## ASSIGNED TASK
Word for word, restate the lines of the material below from its first line through the one containing "(wOp w = 0x06". Omit the rest.

## DATA RECORDS
/-! ### Cells -/

/-- The sequencer instructions that end at issue: the body moves on, an address register, a loop or a semaphore changes as R72
says, the completion signal goes out, and nothing else in the package changes. END ends the body of its cell once the four units
are idle, and the TILE completes with OK when it was the last of the cells named (R68, R72). -/
def Obligations.SequencerInstructions : Prop :=
  (∀ (s : State) (c : CellId) (e : ReadErr) (r : Run) (w : BitVec 64), issues s c r w → e.uncorrected = false →
      r.pc + 1 < r.len →
      let s' := fetched s c e
      let m := semsTaken s c w
      let on := { r with pc := r.pc + 1 }
      (wOp w = 0x00 → signalFits s c w m → exec (.nop ⟨c, e⟩) s = .next (seqDone s' c w (some on) m)) ∧
      (wOp w = 0x01 → signalFits s c w m →
        exec (.prog ⟨c, e⟩) s = .next (seqDone s' c w (some { on with kindle := if r.pc = 0 then bit w 0 else r.kindle }) m)) ∧
      (wOp w = 0x04 → signalFits s c w m → exec (.seta ⟨c, e⟩) s = .next (seqDone s' c w
        (some { on with aregs := SMap.set 0 r.aregs (fld w 48 45) (BitVec.ofNat 20 (fld w 19 0)) }) m)) ∧
      (wOp w = 0x05 → signalFits s c w m → exec (.adda ⟨c, e⟩) s = .next (seqDone s' c w
        (some { on with aregs := SMap.set 0 r.aregs (fld w 48 45) (areg r (fld w 48 45) + BitVec.ofNat 20 (fld w 19 0)) }) m)) ∧
      (wOp w = 0x06 → r.loops.length < 4 → signalFits s c w m → exec (.loop ⟨c, e⟩) s = .next (seqDone s' c w
        (some { on with loops := (r.pc + 1, fld w 15 0) :: r.loops }) m)) ∧
      (wOp w = 0x07 → ∀ rest start, r.loops = (start, 0) :: rest → signalFits s c w m →
        exec (.endl ⟨c, e⟩) s = .next (seqDone s' c w (some { on with loops := rest }) m)) ∧
      (wOp w = 0x07 → ∀ rest start k, r.loops = (start, k + 1) :: rest → start < r.len → signalFits s c w m →
        exec (.endl ⟨c, e⟩) s = .next (seqDone s' c w (some { r with pc := start, loops := (start, k) :: rest }) m)) ∧
      (wOp w = 0x08 → 0 < fld w 7 0 → fld w 7 0 ≤ (SMap.get 0 m (fld w 48 46)).toNat →
        let taken := SMap.upd 0 m (fld w 48 46) (fun v => v - BitVec.ofNat 8 (fld w 7 0))
        signalFits s c w taken → exec (.waits ⟨c, e⟩) s = .next (seqDone s' c w (some on) taken))) ∧
  (∀ (s : State) (c : CellId) (e : ReadErr) (r : Run) (w : BitVec 64),
      issues s c r w → e.uncorrected = false → wOp w = 0x02 → unitsIdle (getCell s (cellNum c)) = true → signalFits s c w (semsTaken s c w) →
      let t := seqDone (fetched s c e) c w none (semsTaken s c w)
      (startedDesc s r.ctx r.key = none → exec (.endBody ⟨c, e⟩) s = .next t) ∧
      ∀ d, startedDesc s r.ctx r.key = some d →
        let left := d.cells &&& ~~~(BitVec.ofNat 256 (2 ^ (cellNum c % 256)))
        (left = 0 → exec (.endBody ⟨c, e⟩) s = .next (completeKey r.ctx r.key stOk 0 (c.posn.val + 1) t)) ∧
        (left ≠ 0 → exec (.endBody ⟨c, e⟩) s = .next (modCtx r.ctx (fun x => { x with
          started := x.started.map (fun k => if k.key = r.key then { k with cells := left } else k) }) t)))

/-- An instruction that the sequencer may not run stops it in place of its action: a word that cannot be corrected (PROG_ECC), a
reserved opcode or VOPC, a reserved bit that is set, a fifth nested loop, an ENDL without a loop, a WAITS of COUNT 0, and an
instruction that leads past the body's length (R66, R79). What a sequencer fault leaves (R79, R89): no body in its cell, the
record of the fault, SEQ_FAULT raised, the TILE completed with TILE_FAULT, and no change of another cell, of memory or of an
accumulator. Choices of the model that it rests on: log entries 23, 69, 70 and 108. -/
def Obligations.SequencerFaults : Prop :=
  (∀ (s : State) (c : CellId) (e er : ReadErr) (gap : Nat) (r : Run) (w : BitVec 64),
      (getCell s (cellNum c)).run = some r → runWord s (cellNum c) r = w → s.pwr.arithStopped = false →
      let n := cellNum c
      let s' := fetched s c e
      (e.uncorrected = true → ∀ i, ((∃ op, (i, op) ∈ opRows c e er gap ∧ wOp w = op) ∨
          ∃ v, (i, v) ∈ vopRows c e er ∧ wOp w = 0x19 ∧ wVopc w = v) →
        exec i s = .next (seqFault n 0xA (runSlot r) s)) ∧
      (e.uncorrected = false → waitReady s n w = true →
        (reservedBit w = true → ∀ i op,
          (i, op) ∈ ([(.nop ⟨c, e⟩, 0x00), (.prog ⟨c, e⟩, 0x01), (.seta ⟨c, e⟩, 0x04), (.adda ⟨c, e⟩, 0x05), (.loop ⟨c, e⟩, 0x06),
            (.endl ⟨c, e⟩, 0x07)] : List (Instr × Nat)) → wOp w = op → exec i s = .next (seqFault n 1 (runSlot r) s')) ∧
        (knownOps.contains (wOp w) = false ∨ (wOp w = 0x19 ∧ vopcReserved (wVopc w) = true) →
          exec (.reservedOpcode ⟨c, e⟩) s = .next (seqFault n 1 (runSlot r) s')) ∧
        (reservedBit w = false → wOp w = 0x06 → 4 ≤ r.loops.length →
          exec (.loop ⟨c, e⟩) s = .next (seqFault n 5 (runSlot r) s')) ∧
        (reservedBit w = false → wOp w = 0x07 → r.loops = [] → exec (.endl ⟨c, e⟩) s = .next (seqFault n 5 (runSlot r) s')) ∧
        (reservedBit w = false → wOp w = 0x08 → fld w 7 0 = 0 →
          exec (.waits ⟨c, e⟩) s = .next (seqFault n 7 (runSlot r) s')) ∧
        (wOp w = 0x00 → w = 0 → r.len ≤ r.pc + 1 →
          exec (.nop ⟨c, e⟩) s = .next (seqFault n 6 ((r.first + (r.pc + 1)) % 4096)
            { s' with cells := SMap.set Cell.init s.cells n { getCell s n with run := some { r with pc := r.pc + 1 } } })))) ∧
  (∀ (s : State) (c : CellId) (r : Run) (code : Nat) (slot : BitVec 12), code ≠ 0xA → s.step.held = [] →
      (getCell s (cellNum c)).run = some r →
      let n := cellNum c
      let f : SeqFault :=
        { x := BitVec.ofNat 4 c.x.val, y := BitVec.ofNat 4 c.y.val, code := BitVec.ofNat 4 code, pc := slot
          count := (getPos s c.posn.val).seqFault.count + 1 }
      let t := seqFault n code slot.toNat s
      (getCell t n).run = none ∧
      (getPos t c.posn.val).seqFault = f ∧
      t.mgmt.queue = s.mgmt.queue ++
        [{ code := 0x0101, src := posUnit c.posn.val 0x22, seq := SMap.get 0 s.mgmt.seqs (posUnit c.posn.val 0x22).toNat
           stamp := stampOf s (posUnit c.posn.val 0x22), ctx := some r.ctx, pid := none, posn := some (BitVec.ofNat 3 c.posn.val), arg0 := 0
           arg1 := 0 }] ∧
      startedDesc t r.ctx r.key = none ∧
      t.host = (completeKey r.ctx r.key stTileFault (seqFaultWord f + 2 ^ 24 * c.posn.val) (c.posn.val + 1) s).host ∧
      (∀ m, m ≠ n → getCell t m = getCell s m) ∧ t.mem = s.mem ∧ t.acc = s.acc)

/-- An instruction of a unit joins its unit's queue with its address registers as they are at issue, the body moves on, and the
unit starts what it can; a unit holds two operations at most (R74, R75). -/
def Obligations.UnitInstructionsIssue : Prop :=
  ∀ (s : State) (c : CellId) (r : Run) (w : BitVec 64) (e err : ReadErr) (gap : Nat),
    issues s c r w → e.uncorrected = false → r.pc + 1 < r.len →
    let s' := fetched s c e
    let n := cellNum c
    let k := getCell s n
    (wOp w = 0x10 → k.unitM.length < 2 → mmFault s n w = none →
      exec (.mm ⟨c, e⟩ err gap) s =
        .next (startM n (issued s' c r w (fun k => { k with unitM := k.unitM ++ [newOp r w [] err gap] })))) ∧
    (wOp w = 0x18 → k.unitD.length < 2 → drainFault s n w = none →
      exec (.drain ⟨c, e⟩ err) s =
        .next (startD n (issued s' c r w (fun k => { k with unitD := k.unitD ++ [newOp r w (fusedOf k r w) err 0] })))) ∧
    (wOp w = 0x20 → k.unitI.length < 2 → portFault s n w false = none →
      exec (.sin ⟨c, e⟩) s =
        .next (startI n (issued s' c r w (fun k => { k with
          unitI := k.unitI ++ [{ newOp r w [] { corrected := 0, uncorrected := false } 0 with left := fld w 38 24 + 1 }] })))) ∧
    (wOp w = 0x21 → k.unitO.length < 2 → portFault s n w true = none →
      exec (.sout ⟨c, e⟩ err) s =
        .next (startO n (issued s' c r w (fun k => { k with unitO := k.unitO ++ [newOp r w [] err 0] }))))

## RESPONSE BOX
/-! ### Cells -/

/-- The sequencer instructions that end at issue: the body moves on, an address register, a loop or a semaphore changes as R72
says, the completion signal goes out, and nothing else in the package changes. END ends the body of its cell once the four units
are idle, and the TILE completes with OK when it was the last of the cells named (R68, R72). -/
def Obligations.SequencerInstructions : Prop :=
  (∀ (s : State) (c : CellId) (e : ReadErr) (r : Run) (w : BitVec 64), issues s c r w → e.uncorrected = false →
      r.pc + 1 < r.len →
      let s' := fetched s c e
      let m := semsTaken s c w
      let on := { r with pc := r.pc + 1 }
      (wOp w = 0x00 → signalFits s c w m → exec (.nop ⟨c, e⟩) s = .next (seqDone s' c w (some on) m)) ∧
      (wOp w = 0x01 → signalFits s c w m →
        exec (.prog ⟨c, e⟩) s = .next (seqDone s' c w (some { on with kindle := if r.pc = 0 then bit w 0 else r.kindle }) m)) ∧
      (wOp w = 0x04 → signalFits s c w m → exec (.seta ⟨c, e⟩) s = .next (seqDone s' c w
        (some { on with aregs := SMap.set 0 r.aregs (fld w 48 45) (BitVec.ofNat 20 (fld w 19 0)) }) m)) ∧
      (wOp w = 0x05 → signalFits s c w m → exec (.adda ⟨c, e⟩) s = .next (seqDone s' c w
        (some { on with aregs := SMap.set 0 r.aregs (fld w 48 45) (areg r (fld w 48 45) + BitVec.ofNat 20 (fld w 19 0)) }) m)) ∧
      (wOp w = 0x06 → r.loops.length < 4 → signalFits s c w m → exec (.loop ⟨c, e⟩) s = .next (seqDone s' c w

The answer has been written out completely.